**EXERCISE**
Below are entries. Reproduce exactly the lines between the line holding "((s.canRaise m 3).canStateSeen" and the line holding "let s := (s.put (R.CAN_STATUS_host_off", inclusive, and only those.

**DATASET RECORDS**
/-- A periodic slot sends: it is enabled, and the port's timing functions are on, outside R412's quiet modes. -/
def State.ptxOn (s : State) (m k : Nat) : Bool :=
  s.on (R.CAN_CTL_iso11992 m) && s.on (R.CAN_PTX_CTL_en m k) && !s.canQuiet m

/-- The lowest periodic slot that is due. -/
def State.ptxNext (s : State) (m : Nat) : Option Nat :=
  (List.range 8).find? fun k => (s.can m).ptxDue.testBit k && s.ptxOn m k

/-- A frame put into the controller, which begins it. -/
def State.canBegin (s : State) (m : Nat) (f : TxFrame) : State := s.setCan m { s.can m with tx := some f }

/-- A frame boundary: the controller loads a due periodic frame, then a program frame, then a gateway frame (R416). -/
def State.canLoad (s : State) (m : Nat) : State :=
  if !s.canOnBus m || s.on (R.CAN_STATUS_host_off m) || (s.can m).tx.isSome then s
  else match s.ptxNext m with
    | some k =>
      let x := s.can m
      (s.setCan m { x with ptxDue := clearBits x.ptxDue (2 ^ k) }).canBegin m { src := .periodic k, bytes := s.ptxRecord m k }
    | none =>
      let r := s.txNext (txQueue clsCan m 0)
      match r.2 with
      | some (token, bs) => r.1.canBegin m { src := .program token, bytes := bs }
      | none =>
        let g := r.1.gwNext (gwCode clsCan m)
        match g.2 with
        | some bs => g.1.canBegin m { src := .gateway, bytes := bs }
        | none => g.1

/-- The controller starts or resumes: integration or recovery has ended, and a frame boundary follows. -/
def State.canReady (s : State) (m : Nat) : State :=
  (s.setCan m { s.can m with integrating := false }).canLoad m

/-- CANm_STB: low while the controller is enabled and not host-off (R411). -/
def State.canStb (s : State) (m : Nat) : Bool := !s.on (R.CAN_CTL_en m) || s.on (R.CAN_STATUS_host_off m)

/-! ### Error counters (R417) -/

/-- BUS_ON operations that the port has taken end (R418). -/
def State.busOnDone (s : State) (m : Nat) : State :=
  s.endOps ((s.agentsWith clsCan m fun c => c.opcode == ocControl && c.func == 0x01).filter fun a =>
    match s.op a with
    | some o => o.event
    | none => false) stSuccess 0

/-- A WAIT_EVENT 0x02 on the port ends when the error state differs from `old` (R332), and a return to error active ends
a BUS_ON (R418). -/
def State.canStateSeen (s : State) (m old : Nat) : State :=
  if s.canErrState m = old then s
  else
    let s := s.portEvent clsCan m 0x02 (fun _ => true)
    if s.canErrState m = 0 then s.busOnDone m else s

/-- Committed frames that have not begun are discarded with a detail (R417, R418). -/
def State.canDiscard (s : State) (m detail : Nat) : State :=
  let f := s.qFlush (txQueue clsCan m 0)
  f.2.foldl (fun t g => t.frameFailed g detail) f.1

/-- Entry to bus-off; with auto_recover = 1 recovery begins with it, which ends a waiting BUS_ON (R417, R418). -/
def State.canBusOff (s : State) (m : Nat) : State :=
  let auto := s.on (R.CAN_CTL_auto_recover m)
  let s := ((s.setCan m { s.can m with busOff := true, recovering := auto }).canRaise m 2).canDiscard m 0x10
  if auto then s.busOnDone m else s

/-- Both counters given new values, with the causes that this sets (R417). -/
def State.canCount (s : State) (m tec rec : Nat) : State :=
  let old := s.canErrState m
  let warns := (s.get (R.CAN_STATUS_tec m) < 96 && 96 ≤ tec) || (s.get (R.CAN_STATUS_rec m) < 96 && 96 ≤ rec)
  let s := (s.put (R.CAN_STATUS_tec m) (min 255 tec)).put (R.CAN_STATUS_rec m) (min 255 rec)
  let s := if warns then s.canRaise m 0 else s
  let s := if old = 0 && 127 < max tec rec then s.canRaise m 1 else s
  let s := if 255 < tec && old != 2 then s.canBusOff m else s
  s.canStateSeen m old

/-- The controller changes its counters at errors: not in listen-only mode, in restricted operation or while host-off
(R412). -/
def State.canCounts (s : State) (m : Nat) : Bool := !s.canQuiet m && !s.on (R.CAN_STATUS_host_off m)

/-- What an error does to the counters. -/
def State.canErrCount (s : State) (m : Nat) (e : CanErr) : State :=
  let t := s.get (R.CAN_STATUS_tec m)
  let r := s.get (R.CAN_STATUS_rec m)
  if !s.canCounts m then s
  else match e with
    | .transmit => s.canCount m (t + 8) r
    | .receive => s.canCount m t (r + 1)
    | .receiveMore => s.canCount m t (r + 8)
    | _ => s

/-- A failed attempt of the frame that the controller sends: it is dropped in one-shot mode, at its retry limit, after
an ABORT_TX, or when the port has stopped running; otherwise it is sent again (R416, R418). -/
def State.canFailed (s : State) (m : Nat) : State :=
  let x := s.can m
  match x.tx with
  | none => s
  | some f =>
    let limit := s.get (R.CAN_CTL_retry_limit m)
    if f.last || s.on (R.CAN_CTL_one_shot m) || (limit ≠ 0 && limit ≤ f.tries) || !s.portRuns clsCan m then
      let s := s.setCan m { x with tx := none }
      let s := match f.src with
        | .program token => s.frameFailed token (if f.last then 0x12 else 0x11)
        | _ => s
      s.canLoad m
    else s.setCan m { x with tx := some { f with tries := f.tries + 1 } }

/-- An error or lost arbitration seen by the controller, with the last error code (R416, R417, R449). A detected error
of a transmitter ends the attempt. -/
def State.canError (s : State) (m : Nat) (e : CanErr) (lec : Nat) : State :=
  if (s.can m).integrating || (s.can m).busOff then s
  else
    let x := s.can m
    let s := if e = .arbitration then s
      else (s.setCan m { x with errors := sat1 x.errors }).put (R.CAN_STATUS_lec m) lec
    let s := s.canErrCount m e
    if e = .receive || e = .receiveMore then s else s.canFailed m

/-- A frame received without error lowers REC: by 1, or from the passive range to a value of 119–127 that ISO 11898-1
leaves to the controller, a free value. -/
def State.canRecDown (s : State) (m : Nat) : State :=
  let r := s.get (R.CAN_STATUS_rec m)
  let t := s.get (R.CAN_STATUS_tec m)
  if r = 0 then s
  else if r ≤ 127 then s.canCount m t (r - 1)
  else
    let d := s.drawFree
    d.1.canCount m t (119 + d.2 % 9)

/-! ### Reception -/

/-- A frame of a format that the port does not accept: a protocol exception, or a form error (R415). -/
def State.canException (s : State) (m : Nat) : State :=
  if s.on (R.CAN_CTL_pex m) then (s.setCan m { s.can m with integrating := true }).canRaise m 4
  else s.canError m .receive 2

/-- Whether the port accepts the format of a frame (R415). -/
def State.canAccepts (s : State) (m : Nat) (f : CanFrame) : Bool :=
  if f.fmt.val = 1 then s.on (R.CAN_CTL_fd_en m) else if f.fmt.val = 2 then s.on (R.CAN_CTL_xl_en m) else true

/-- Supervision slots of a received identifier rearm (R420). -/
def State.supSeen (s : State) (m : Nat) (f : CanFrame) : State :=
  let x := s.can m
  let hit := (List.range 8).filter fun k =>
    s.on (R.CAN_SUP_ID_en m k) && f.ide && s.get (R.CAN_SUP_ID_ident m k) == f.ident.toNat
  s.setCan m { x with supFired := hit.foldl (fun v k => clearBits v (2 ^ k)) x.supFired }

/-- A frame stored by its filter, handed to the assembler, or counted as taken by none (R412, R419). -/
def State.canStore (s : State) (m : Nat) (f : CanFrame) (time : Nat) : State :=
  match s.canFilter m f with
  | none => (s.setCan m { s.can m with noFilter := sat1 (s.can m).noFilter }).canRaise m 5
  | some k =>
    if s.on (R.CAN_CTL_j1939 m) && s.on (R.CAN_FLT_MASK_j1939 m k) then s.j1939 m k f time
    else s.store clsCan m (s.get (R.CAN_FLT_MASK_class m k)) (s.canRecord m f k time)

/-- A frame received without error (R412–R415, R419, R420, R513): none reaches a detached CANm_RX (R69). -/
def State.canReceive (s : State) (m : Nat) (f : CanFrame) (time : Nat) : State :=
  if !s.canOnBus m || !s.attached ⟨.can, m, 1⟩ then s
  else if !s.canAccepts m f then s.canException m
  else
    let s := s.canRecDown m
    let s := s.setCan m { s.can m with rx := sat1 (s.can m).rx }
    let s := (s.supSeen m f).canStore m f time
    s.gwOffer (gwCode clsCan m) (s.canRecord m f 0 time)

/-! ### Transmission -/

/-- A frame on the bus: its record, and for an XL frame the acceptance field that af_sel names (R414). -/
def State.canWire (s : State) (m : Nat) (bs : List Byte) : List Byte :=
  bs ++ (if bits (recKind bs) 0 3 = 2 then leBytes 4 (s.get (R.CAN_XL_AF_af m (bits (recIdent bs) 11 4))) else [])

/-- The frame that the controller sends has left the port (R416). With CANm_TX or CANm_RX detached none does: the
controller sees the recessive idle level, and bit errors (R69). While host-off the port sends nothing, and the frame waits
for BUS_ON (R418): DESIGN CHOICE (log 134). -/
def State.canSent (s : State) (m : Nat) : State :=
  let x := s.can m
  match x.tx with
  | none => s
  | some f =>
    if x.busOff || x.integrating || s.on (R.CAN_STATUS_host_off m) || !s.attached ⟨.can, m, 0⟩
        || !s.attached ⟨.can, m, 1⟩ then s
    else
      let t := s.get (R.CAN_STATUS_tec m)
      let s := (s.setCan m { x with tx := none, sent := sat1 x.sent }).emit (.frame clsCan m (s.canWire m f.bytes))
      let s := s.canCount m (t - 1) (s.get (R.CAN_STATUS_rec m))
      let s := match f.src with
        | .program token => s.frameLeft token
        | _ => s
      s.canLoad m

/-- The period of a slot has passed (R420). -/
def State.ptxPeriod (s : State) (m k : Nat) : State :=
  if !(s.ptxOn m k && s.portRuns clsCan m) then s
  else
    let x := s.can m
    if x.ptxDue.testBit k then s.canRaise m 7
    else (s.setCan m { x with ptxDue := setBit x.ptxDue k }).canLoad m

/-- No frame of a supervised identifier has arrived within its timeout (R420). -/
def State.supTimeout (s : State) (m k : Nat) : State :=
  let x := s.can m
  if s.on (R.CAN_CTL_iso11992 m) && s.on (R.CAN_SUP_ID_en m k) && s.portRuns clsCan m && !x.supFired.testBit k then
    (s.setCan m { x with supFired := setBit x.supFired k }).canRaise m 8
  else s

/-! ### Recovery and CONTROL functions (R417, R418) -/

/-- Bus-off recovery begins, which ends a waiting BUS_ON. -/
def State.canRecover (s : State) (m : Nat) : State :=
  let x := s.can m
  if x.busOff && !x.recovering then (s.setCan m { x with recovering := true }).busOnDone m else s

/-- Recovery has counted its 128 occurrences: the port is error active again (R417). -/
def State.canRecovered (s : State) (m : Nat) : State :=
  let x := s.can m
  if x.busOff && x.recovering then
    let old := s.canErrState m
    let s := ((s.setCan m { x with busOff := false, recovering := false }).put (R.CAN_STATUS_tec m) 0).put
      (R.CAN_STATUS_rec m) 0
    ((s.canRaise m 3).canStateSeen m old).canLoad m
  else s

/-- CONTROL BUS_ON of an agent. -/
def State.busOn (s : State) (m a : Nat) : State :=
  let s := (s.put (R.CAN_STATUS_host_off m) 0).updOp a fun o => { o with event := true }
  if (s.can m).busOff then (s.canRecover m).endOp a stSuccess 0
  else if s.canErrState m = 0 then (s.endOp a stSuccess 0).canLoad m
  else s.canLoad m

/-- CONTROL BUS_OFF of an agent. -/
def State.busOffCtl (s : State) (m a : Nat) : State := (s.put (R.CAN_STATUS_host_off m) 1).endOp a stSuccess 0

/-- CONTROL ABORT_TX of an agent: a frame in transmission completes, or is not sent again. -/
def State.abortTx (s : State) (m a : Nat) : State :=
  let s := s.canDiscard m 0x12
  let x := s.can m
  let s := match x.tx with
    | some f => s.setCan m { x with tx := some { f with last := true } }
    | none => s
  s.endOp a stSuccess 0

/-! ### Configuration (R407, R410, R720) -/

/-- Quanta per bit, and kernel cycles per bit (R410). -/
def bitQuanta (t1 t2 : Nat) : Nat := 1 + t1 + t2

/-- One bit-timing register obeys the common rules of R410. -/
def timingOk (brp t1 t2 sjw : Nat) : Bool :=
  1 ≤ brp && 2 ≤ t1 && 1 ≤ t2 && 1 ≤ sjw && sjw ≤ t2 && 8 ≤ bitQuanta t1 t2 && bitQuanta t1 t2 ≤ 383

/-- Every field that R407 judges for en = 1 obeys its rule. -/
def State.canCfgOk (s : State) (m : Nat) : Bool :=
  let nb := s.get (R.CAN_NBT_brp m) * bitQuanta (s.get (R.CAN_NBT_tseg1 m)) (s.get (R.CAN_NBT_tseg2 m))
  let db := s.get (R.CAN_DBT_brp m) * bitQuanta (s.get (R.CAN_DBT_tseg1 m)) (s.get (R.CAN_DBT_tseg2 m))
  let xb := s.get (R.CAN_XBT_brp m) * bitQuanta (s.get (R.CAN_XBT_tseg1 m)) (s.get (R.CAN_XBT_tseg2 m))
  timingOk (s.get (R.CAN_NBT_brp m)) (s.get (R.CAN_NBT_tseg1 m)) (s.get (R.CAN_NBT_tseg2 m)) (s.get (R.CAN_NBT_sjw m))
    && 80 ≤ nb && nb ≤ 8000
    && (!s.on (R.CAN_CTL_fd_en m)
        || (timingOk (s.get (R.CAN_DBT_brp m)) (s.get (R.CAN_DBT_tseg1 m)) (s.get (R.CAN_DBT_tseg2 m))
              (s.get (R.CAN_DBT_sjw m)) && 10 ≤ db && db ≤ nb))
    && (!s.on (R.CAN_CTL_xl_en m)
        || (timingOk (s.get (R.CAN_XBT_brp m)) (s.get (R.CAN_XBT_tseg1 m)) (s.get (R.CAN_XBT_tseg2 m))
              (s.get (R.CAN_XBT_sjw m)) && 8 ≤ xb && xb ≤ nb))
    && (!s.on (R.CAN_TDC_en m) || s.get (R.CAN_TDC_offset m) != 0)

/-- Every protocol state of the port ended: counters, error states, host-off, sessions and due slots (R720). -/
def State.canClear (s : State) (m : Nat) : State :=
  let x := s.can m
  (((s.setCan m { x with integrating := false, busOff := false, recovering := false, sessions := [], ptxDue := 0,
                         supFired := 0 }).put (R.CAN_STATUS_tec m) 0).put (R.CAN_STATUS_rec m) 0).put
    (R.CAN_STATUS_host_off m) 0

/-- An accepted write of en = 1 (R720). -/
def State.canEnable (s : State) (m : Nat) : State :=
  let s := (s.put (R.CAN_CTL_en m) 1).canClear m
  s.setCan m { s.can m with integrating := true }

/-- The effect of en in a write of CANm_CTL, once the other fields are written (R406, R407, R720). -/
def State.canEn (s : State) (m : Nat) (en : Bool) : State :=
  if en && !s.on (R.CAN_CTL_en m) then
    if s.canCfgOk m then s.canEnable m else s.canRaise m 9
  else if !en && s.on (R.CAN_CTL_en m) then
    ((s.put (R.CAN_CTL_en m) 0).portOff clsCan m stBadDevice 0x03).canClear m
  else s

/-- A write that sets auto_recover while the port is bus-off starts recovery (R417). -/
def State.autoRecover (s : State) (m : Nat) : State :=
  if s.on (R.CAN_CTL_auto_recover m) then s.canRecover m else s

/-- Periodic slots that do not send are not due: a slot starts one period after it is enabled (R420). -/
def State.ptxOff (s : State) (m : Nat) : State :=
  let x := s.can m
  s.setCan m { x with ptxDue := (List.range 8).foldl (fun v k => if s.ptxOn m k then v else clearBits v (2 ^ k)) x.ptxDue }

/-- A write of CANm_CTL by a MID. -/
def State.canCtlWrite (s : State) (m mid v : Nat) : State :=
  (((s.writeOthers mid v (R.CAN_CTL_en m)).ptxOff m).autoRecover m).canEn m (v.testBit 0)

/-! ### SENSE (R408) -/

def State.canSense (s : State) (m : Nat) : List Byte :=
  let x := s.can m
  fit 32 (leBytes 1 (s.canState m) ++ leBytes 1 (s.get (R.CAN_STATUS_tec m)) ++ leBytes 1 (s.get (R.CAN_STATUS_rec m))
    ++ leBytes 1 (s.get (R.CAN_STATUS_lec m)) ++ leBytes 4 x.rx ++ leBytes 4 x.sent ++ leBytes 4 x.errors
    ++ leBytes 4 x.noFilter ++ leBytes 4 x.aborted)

==

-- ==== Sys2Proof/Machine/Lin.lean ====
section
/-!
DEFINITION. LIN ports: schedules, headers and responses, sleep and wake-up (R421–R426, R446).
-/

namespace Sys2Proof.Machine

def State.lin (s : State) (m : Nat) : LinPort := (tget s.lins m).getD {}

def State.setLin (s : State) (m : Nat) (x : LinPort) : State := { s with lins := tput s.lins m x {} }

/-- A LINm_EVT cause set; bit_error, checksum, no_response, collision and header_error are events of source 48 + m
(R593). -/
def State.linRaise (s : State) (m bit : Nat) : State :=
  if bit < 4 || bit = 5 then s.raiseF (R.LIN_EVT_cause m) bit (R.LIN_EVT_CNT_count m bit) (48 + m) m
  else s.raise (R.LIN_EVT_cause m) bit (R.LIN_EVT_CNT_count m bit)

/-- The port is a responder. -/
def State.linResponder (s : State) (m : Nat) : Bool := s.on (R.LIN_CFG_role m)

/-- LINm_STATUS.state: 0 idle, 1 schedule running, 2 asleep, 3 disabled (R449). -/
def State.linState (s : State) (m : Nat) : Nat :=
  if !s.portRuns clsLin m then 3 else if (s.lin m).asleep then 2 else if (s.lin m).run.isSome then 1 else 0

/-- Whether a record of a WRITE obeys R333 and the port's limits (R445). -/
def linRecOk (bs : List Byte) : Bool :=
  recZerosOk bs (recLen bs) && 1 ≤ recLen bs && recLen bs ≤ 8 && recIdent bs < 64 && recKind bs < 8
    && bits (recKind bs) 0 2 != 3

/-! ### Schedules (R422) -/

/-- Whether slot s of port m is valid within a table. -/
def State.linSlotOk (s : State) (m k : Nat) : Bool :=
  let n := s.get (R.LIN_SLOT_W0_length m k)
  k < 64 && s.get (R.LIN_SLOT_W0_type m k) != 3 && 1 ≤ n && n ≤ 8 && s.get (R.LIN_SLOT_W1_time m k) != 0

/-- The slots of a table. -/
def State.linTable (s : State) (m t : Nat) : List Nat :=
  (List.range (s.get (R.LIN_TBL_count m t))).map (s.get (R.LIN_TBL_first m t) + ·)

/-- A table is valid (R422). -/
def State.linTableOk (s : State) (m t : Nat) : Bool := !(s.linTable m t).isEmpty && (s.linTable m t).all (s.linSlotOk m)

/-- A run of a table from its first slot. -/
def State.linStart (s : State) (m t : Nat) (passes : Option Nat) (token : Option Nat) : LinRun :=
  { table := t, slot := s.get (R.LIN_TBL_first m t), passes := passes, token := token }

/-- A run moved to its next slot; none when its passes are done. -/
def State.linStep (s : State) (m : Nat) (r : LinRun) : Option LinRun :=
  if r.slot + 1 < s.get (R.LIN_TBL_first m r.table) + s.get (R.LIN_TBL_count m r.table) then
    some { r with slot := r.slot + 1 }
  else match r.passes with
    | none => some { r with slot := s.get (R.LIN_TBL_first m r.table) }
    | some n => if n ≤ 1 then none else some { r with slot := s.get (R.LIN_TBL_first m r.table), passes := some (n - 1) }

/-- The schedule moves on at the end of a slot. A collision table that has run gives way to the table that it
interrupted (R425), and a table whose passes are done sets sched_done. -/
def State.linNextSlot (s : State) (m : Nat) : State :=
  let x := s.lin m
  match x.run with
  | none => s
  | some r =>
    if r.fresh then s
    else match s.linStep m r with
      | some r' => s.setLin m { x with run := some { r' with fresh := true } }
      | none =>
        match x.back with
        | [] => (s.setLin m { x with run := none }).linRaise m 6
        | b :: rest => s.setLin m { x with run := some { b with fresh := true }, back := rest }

* * *

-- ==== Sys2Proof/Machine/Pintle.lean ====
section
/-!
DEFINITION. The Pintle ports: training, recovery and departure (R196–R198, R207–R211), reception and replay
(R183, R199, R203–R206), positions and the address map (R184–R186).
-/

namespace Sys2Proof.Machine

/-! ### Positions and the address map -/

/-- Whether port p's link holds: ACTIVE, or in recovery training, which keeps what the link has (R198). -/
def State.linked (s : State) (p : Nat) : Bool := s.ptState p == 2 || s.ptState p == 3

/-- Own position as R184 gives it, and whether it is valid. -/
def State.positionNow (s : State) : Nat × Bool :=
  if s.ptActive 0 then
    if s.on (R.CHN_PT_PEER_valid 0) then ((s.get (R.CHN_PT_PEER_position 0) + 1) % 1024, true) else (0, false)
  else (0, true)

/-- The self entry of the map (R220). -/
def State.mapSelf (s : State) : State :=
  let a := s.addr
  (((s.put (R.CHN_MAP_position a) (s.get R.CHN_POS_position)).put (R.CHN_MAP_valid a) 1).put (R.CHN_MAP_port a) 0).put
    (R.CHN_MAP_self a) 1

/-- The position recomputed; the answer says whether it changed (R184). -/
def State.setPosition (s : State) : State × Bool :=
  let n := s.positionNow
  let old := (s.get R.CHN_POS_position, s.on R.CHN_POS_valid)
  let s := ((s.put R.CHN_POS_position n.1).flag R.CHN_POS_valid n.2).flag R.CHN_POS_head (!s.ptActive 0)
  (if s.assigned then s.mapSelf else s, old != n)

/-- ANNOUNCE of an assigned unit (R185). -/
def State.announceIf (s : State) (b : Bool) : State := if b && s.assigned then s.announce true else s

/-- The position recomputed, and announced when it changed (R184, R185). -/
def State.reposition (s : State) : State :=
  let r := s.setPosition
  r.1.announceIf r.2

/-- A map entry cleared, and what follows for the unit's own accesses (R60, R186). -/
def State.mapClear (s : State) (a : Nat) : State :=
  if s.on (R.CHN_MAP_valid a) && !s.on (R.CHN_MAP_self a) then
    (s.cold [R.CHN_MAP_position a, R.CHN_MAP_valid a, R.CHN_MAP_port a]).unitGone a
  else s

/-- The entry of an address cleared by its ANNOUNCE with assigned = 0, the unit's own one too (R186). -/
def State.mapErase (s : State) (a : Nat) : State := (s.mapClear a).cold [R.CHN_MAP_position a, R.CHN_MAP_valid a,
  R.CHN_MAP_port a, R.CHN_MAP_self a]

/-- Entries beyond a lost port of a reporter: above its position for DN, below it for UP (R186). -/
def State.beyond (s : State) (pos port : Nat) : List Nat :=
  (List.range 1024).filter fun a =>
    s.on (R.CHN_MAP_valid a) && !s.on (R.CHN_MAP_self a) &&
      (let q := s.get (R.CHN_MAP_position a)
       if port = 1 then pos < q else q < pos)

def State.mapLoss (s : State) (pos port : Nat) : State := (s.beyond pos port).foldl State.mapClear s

**RESULT OF THE TASK**
    ((s.canRaise m 3).canStateSeen m old).canLoad m
  else s

/-- CONTROL BUS_ON of an agent. -/
def State.busOn (s : State) (m a : Nat) : State :=
  let s := (s.put (R.CAN_STATUS_host_off m) 0).updOp a fun o => { o with event := true }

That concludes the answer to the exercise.